Karısı çorap yamıyordu hala. Pierre apaçık, ama boş gözlerle elektirik ampülüne bakıyordu. Gözünü kırpmadı bir süre. Soğuk ışık içinde akıyordu sanki. Kafası karıştı: Pipolu kafa, kara saçlı adam, onun tökezleyipdüşüşü – gülünç, çabuk, çabuk, kelepçeyi tak!… Pierre’in sağ eli alışkın bir hareketle kalktı, sol eli kımıltısız duruyordu. Pierre uykuya daldı. Battaniyenin üzerindeki el, kafası yeni kesilmiş tavuk gibi sıçrıyordu ikide bir.

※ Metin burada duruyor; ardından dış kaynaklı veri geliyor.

theorem keeps_addRegions (hN : Within 0x20002 N) (k : Deck) (s : State) (hs : Keeps N s₀ s) : Keeps N s₀ (addRegions k s) := by
  unfold addRegions; apply Keeps.foldl
  · intro z1 z2 h3; apply keeps_regionApply (hN.via rfl); exact h3
  · exact hs

theorem keeps_regionsAgain (hN : Within 0x20012 N) (s : State) (hs : Keeps N s₀ s) : Keeps N s₀ (regionsAgain s) := by
  unfold regionsAgain; apply keeps_ite
  · apply Keeps.foldl
    · intro z1 z2 h3; apply keeps_addRegions (hN.via rfl); exact h3
    · refine Keeps.update 0x10 (hN.via rfl) ?_ rfl rfl rfl; exact hs
  · exact hs

theorem keeps_dropRegions (hN : Within 0x20002 N) (k : Deck) (s : State) (hs : Keeps N s₀ s) : Keeps N s₀ (dropRegions k s) := by
  unfold dropRegions; extract_lets +onlyGivenNames y1; clear_value y1; apply Keeps.foldl
  · intro z2 z3 h4; apply keeps_regionApply (hN.via rfl); exact h4
  · exact hs

theorem keeps_addEntry (hN : Within 0x2 N) (slot : ℕ) (x : Sect) (s : State) (hs : Keeps N s₀ s) : Keeps N s₀ (addEntry slot x s) := by
  unfold addEntry; extract_lets +onlyGivenNames y1; clear_value y1; extract_lets +onlyGivenNames y2; clear_value y2
  split
  · exact hs
  · apply keeps_wr (hN.via rfl); apply keeps_wr (hN.via rfl); exact hs

theorem keeps_dropEntries (hN : Within 0x42 N) (slot : ℕ) (s : State) (hs : Keeps N s₀ s) : Keeps N s₀ (dropEntries slot s) := by
  unfold dropEntries; extract_lets +onlyGivenNames y1; extract_lets +onlyGivenNames y2
  have h3 : Keeps N s₀ y2 := by
    unfold y2; refine Keeps.update 0x40 (hN.via rfl) ?_ rfl rfl rfl; exact hs
  clear_value y2; apply Keeps.foldl
  · intro z4 z5 h6; apply Keeps.foldl
    · intro z7 z8 h9; extract_lets +onlyGivenNames y10; clear_value y10; apply keeps_ite
      · apply keeps_wr (hN.via rfl); apply keeps_wr (hN.via rfl)
        refine Keeps.update 0x40 (hN.via rfl) ?_ rfl rfl rfl; exact h9
      · exact h9
    · exact h6
  · exact h3

theorem keeps_lockTables (hN : Within 0x2 N) (deck : List Byte) (on : Bool) (s : State) (hs : Keeps N s₀ s)
    : Keeps N s₀ (lockTables deck on s) := by
  unfold lockTables; apply Keeps.foldl
  · intro z1 z2 h3; apply Keeps.foldl
    · intro z4 z5 h6; extract_lets +onlyGivenNames y7; clear_value y7; apply keeps_setFlag (hN.via rfl)
      apply keeps_setFlag (hN.via rfl); exact h6
    · exact h3
  · exact hs

theorem keeps_deckChanged (hN : Within 0x10a N) (s : State) (hs : Keeps N s₀ s) : Keeps N s₀ (deckChanged s) := by
  unfold deckChanged; apply keeps_ite
  · apply keeps_bump (hN.via rfl); apply keeps_setFlag (hN.via rfl); apply keeps_raise (hN.via rfl)
    apply keeps_hhCapture (hN.via rfl); exact hs
  · exact hs

theorem keeps_serviceStart (hN : Within 0x20101a N) (deck : List Byte) (s : State) (hs : Keeps N s₀ s) :
    Keeps N s₀ (serviceStart deck s) := by
  unfold serviceStart
  extract_lets f on
  have hf : Keeps N s₀ f.2 := keeps_fresh (hN.via rfl) _ hs
  apply keeps_ceRestart (hN.via rfl); apply keeps_setReady (hN.via rfl); apply keeps_wr (hN.via rfl); apply keeps_setFlag (hN.via rfl)
  refine Keeps.update 0x10 (hN.via rfl) hf rfl rfl rfl

theorem keeps_reloadEnd (hN : Within 0x3e N) (s : State) (hs : Keeps N s₀ s) : Keeps N s₀ (reloadEnd s) := by
  unfold reloadEnd; apply keeps_ite
  · exact hs
  · extract_lets +onlyGivenNames y1; extract_lets +onlyGivenNames y2
    have h3 : Keeps N s₀ y2 := by
      unfold y2; apply keeps_setReady (hN.via rfl); refine Keeps.update 0x20 (hN.via rfl) ?_ rfl rfl rfl; exact hs
    clear_value y2; apply keeps_ite
    · apply keeps_startClimb (hN.via rfl); exact h3
    · exact h3

theorem keeps_deckInstall (hN : Within 0x22137e N) (h slot : ℕ) (x : DeckHandle) (s : State) (hs : Keeps N s₀ s)
    : Keeps N s₀ (deckInstall h slot x s) := by
  unfold deckInstall; extract_lets +onlyGivenNames y1; clear_value y1; extract_lets +onlyGivenNames y2
  clear_value y2; extract_lets +onlyGivenNames y3; clear_value y3; extract_lets +onlyGivenNames y4; clear_value y4
  extract_lets +onlyGivenNames y5; extract_lets +onlyGivenNames y6
  have h7 : Keeps N s₀ y6 := by
    unfold y6; apply keeps_bump (hN.via rfl); apply keeps_dropHandle (hN.via rfl)
    refine Keeps.update 0x10 (hN.via rfl) ?_ rfl rfl rfl; exact hs
  clear_value y6; extract_lets +onlyGivenNames y8
  have h9 : Keeps N s₀ y8 := by
    unfold y8; apply keeps_ite
    · exact h7
    · apply keeps_addRegions (hN.via rfl); exact h7
  clear_value y8; extract_lets +onlyGivenNames y10
  have h11 : Keeps N s₀ y10 := by
    unfold y10; apply keeps_ite
    · apply keeps_setReady (hN.via rfl); exact h9
    · exact h9
  clear_value y10; extract_lets +onlyGivenNames y12
  have h13 : Keeps N s₀ y12 := by
    unfold y12; apply keeps_dropEntries (hN.via rfl); exact h11
  clear_value y12; extract_lets +onlyGivenNames y14
  have h15 : Keeps N s₀ y14 := by
    unfold y14
    split
    · apply keeps_setReady (hN.via rfl); apply keeps_setReady (hN.via rfl); apply keeps_setReady (hN.via rfl)
      apply keeps_diceLayer (hN.via rfl); exact h7
    · apply keeps_ite
      · exact h7
      · apply keeps_serviceStart (hN.via rfl); apply keeps_addRegions (hN.via rfl); exact h7
    · apply keeps_lockTables (hN.via rfl); apply Keeps.foldl
      · intro z16 z17 h18; apply keeps_addEntry (hN.via rfl); exact h18
      · exact h13
  clear_value y14; apply keeps_reloadEnd (hN.via rfl); apply keeps_deckChanged (hN.via rfl); exact h15

theorem keeps_deckFinish (hN : Within 0x2a937e N) (h : ℕ) (s : State) (hs : Keeps N s₀ s) : Keeps N s₀ (deckFinish h s) := by
  unfold deckFinish
  split
  · apply keeps_mbEnd (hN.via rfl); exact hs
  · extract_lets +onlyGivenNames y1; clear_value y1; extract_lets +onlyGivenNames y2; clear_value y2
    extract_lets +onlyGivenNames y3; clear_value y3; extract_lets +onlyGivenNames y4; clear_value y4
    extract_lets +onlyGivenNames y5; clear_value y5; extract_lets +onlyGivenNames y6; clear_value y6
    apply keeps_ite
    · apply keeps_mbEnd (hN.via rfl); exact hs
    · apply keeps_ite
      · apply keeps_mbEnd (hN.via rfl); exact hs
      · apply keeps_ite
        · apply keeps_mbEnd (hN.via rfl); exact hs
        · apply keeps_ite
          · extract_lets +onlyGivenNames y7
            have h8 : Keeps N s₀ y7.2 := by
              unfold y7; apply keeps_fresh (hN.via rfl); exact hs
            clear_value y7; apply keeps_deckRefuse (hN.via rfl); exact h8
          · apply keeps_ite
            · apply keeps_deckRefuse (hN.via rfl); exact hs
            · apply keeps_mbEnd (hN.via rfl); apply keeps_deckInstall (hN.via rfl); exact hs

theorem keeps_svnCommit (hN : Within 0x10 N) (s : State) (hs : Keeps N s₀ s) : Keeps N s₀ (svnCommit s) := by
  unfold svnCommit; extract_lets +onlyGivenNames y1; clear_value y1; extract_lets +onlyGivenNames y2; clear_value y2
  apply keeps_ite
  · apply keeps_mbEnd (hN.via rfl); exact hs
  · split
    · apply keeps_mbEnd (hN.via rfl); exact hs
    · extract_lets +onlyGivenNames y3; clear_value y3; apply keeps_mbEnd (hN.via rfl)
      refine Keeps.update 0x10 (hN.via rfl) ?_ rfl rfl rfl; exact hs

theorem keeps_unbindNow (hN : Within 0xa N) (c : ℕ) (s : State) (hs : Keeps N s₀ s) : Keeps N s₀ (unbindNow c s) := by
  unfold unbindNow; apply keeps_raise (hN.via rfl); apply keeps_setFlag (hN.via rfl)
  apply keeps_setFld (hN.via rfl); apply keeps_setFld (hN.via rfl); exact hs

theorem keeps_modelUnload (hN : Within 0x201fe N) (s : State) (hs : Keeps N s₀ s) : Keeps N s₀ (modelUnload s) := by
  unfold modelUnload; extract_lets +onlyGivenNames y1; clear_value y1; apply keeps_ite
  · apply keeps_mbEnd (hN.via rfl); exact hs
  · split
    · apply keeps_mbEnd (hN.via rfl); exact hs
    · apply keeps_ite
      · apply keeps_mbEnd (hN.via rfl); exact hs
      · extract_lets +onlyGivenNames y2
        have h3 : Keeps N s₀ y2 := by
          unfold y2; apply Keeps.foldl
          · intro z4 z5 h6; apply keeps_unbindNow (hN.via rfl); exact h6
          · exact hs
        clear_value y2; apply keeps_mbEnd (hN.via rfl); apply keeps_reloadEnd (hN.via rfl)
        apply keeps_deckChanged (hN.via rfl); apply keeps_setReady (hN.via rfl); apply keeps_lockTables (hN.via rfl)
        apply keeps_dropEntries (hN.via rfl); apply keeps_dropRegions (hN.via rfl)
        refine Keeps.update 0x90 (hN.via rfl) ?_ rfl rfl rfl; exact h3

theorem keeps_mbRun (hN : Within 0x3a93fe N) (op h : ℕ) (list : List Byte) (s : State) (hs : Keeps N s₀ s)
    : Keeps N s₀ (mbRun op h list s) := by
  unfold mbRun
  split
  · apply keeps_deckBegin (hN.via rfl); exact hs
  · apply keeps_deckChunk (hN.via rfl); exact hs
  · apply keeps_deckDma (hN.via rfl); exact hs
  · apply keeps_deckFinish (hN.via rfl); exact hs
  · apply keeps_ite
    · apply keeps_deckRefuse (hN.via rfl); exact hs
    · apply keeps_mbEnd (hN.via rfl); exact hs
  · apply keeps_svnCommit (hN.via rfl); exact hs
  · apply keeps_modelUnload (hN.via rfl); exact hs
  · apply keeps_mbEnd (hN.via rfl); exact hs

theorem keeps_mbCmdWrite (hN : Within 0x3a93fe N) (v : Word) (list : List Byte) (s : State) (hs : Keeps N s₀ s)
    : Keeps N s₀ (mbCmdWrite v list s) := by
  unfold mbCmdWrite; apply keeps_ite
  · exact hs
  · apply keeps_ite
    · apply keeps_bump (hN.via rfl); exact hs
    · extract_lets +onlyGivenNames y1; clear_value y1; extract_lets +onlyGivenNames y2
      have h3 : Keeps N s₀ y2 := by
        unfold y2; apply keeps_wr (hN.via rfl); exact hs
      clear_value y2; apply keeps_ite
      · apply keeps_mbRun (hN.via rfl); exact h3
      · exact h3

theorem keeps_mbCommand (hN : Within 0x3a93fe N) (w : Func) (op h : ℕ) (list : List Byte) (s : State) (hs : Keeps N s₀ s)
    : Keeps N s₀ (mbCommand w op h list s) := by
  unfold mbCommand; extract_lets +onlyGivenNames y1; clear_value y1; apply keeps_accessWith (hN.via rfl)
  · intro z2 h3; apply keeps_mbCmdWrite (hN.via rfl); exact h3
  · exact hs

theorem keeps_execDeckBegin (hN : Within 0x3a93fe N) (w : Func) (s : State) (hs : Keeps N s₀ s) : Keeps N s₀ (execDeckBegin w s) := by
  unfold execDeckBegin; apply keeps_mbCommand (hN.via rfl); exact hs

theorem keeps_execDeckChunk (hN : Within 0x3a93fe N) (w : Func) (h : ℕ) (s : State) (hs : Keeps N s₀ s)
    : Keeps N s₀ (execDeckChunk w h s) := by
  unfold execDeckChunk; apply keeps_mbCommand (hN.via rfl); exact hs

theorem keeps_execDeckDma (hN : Within 0x3a93fe N) (w : Func) (h : ℕ) (list : List Byte) (s : State) (hs : Keeps N s₀ s)
    : Keeps N s₀ (execDeckDma w h list s) := by
  unfold execDeckDma; apply keeps_mbCommand (hN.via rfl); exact hs

theorem keeps_execDeckFinish (hN : Within 0x3a93fe N) (w : Func) (h : ℕ) (s : State) (hs : Keeps N s₀ s)
    : Keeps N s₀ (execDeckFinish w h s) := by
  unfold execDeckFinish; apply keeps_mbCommand (hN.via rfl); exact hs

theorem keeps_execDeckAbort (hN : Within 0x3a93fe N) (w : Func) (h : ℕ) (s : State) (hs : Keeps N s₀ s)
    : Keeps N s₀ (execDeckAbort w h s) := by
  unfold execDeckAbort; apply keeps_mbCommand (hN.via rfl); exact hs

theorem keeps_execSvnCommit (hN : Within 0x3a93fe N) (w : Func) (s : State) (hs : Keeps N s₀ s) : Keeps N s₀ (execSvnCommit w s) := by
  unfold execSvnCommit; apply keeps_mbCommand (hN.via rfl); exact hs

theorem keeps_execModelUnload (hN : Within 0x3a93fe N) (w : Func) (s : State) (hs : Keeps N s₀ s)
    : Keeps N s₀ (execModelUnload w s) := by
  unfold execModelUnload; apply keeps_mbCommand (hN.via rfl); exact hs

theorem keeps_execStagingWrite (hN : Within 0x1000da N) (off : ℕ) (data : List Byte) (s : State) (hs : Keeps N s₀ s)
    : Keeps N s₀ (execStagingWrite off data s) := by
  unfold execStagingWrite
  split
  · apply keeps_emit (hN.via rfl); exact hs
  · apply keeps_hold (hN.via rfl); exact hs
  · apply keeps_ite
    · apply keeps_formRec (hN.via rfl); apply keeps_bump (hN.via rfl); apply keeps_bump (hN.via rfl); exact hs
    · refine Keeps.updateMem 0x10 (hN.via rfl) ?_ ?_ ?_ ?_ rfl
      · exact hs
      · exact id
      · exact fun c => Memory.wf_filter (Memory.wf_cellsWrite c)
      · exact id
  · exact hs

theorem keeps_execDiesReady (hN : Within 0xa001a N) (s : State) (hs : Keeps N s₀ s) : Keeps N s₀ (execDiesReady s) := by
  unfold execDiesReady; apply keeps_ite
  · exact hs
  · extract_lets +onlyGivenNames y1; extract_lets +onlyGivenNames y2
    have h3 : Keeps N s₀ y2 := by
      unfold y2; apply keeps_setReady (hN.via rfl); refine Keeps.updateMem 0xa0000 (hN.via rfl) ?_ ?_ ?_ ?_ rfl
      · exact hs
      · exact fun _ => rfl
      · exact id
      · exact id
    clear_value y2; extract_lets +onlyGivenNames y4
    have h5 : Keeps N s₀ y4 := by
      unfold y4; apply Keeps.foldl
      · intro z6 z7 h8; apply keeps_ite
        · apply keeps_setFlag (hN.via rfl); apply keeps_trainStack (hN.via rfl); exact h8
        · exact h8
      · exact h3
    clear_value y4; apply Keeps.foldl
    · intro z9 z10 h11; apply keeps_ite
      · apply keeps_trainLinks (hN.via rfl); exact h11
      · exact h11
    · exact h5

theorem keeps_execServiceReady (hN : Within 0x10018a N) (s : State) (hs : Keeps N s₀ s) : Keeps N s₀ (execServiceReady s) := by
  unfold execServiceReady; apply keeps_ite
  · exact hs
  · extract_lets +onlyGivenNames y1; clear_value y1; extract_lets +onlyGivenNames y2
    have h3 : Keeps N s₀ y2 := by
      unfold y2; apply keeps_ite
      · exact hs
      · apply Keeps.foldl
        · intro z4 z5 h6; apply keeps_setReady (hN.via rfl); exact h6
        · apply keeps_setFlag (hN.via rfl); apply keeps_setReady (hN.via rfl); exact hs
    clear_value y2; apply keeps_ite
    · apply Keeps.foldl
      · intro z7 z8 h9; apply keeps_postStatus (hN.via rfl); exact h9
      · exact h3
    · exact h3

Soluğu, gördüğü karabasana ayak uyduruyordu.
Karısı Pierre’e baktı. Ne bitkin, bezgin ve solgun görünüyordu zavallı! Şu fabrikayı Allah kahretsin! Karısı sessizce, ama gerçekten sessizce göğüs geçirdi. Pierre uyuyordu ya, onun için… Uyuyordu Pierre, amma parmakları belli belirsiz oynuyordu. Yay kelepçelerini takıyor olmalıydı. Sabaha dek, akşama dek, ölüme dek sürecekti bu.
İlya Ehrenburg
Kaynak:Ve İnsan Otomobili Yarattı *
Yayına Hazırlayan: Sevim AYIK
*Ve İnsan Otomobili YarattıIlya Ehrenburg; Çeviren: Şemsa YeğinPayel Yayınları;İstanbul, 2000, 13.5 x 19.5 cm, 203 sayfa, Türkçe.
Yirminci yüzyılın tarihi, insanlığa unutulmaz acılar yaşatan iki yıkıcı ve utanç verici savaşın dışında, birçok bilimsel ve teknik buluşlarla birlikte, insanoğlunu duygusal ve hatta fiziksel olarak yok etme eğilimi gösteren otomobilin de tarihidir.Yüzyılın başında toplumsal yaşama katılan otomobil, büyük bir buluş olarak sunuldu. İnsanlar artık rahatça istedikleri yere ulaşabilecekti. Zengin evlerin önünde atlı arabalar yerine bir tutku haline gelen otomobiller bekleyecekti.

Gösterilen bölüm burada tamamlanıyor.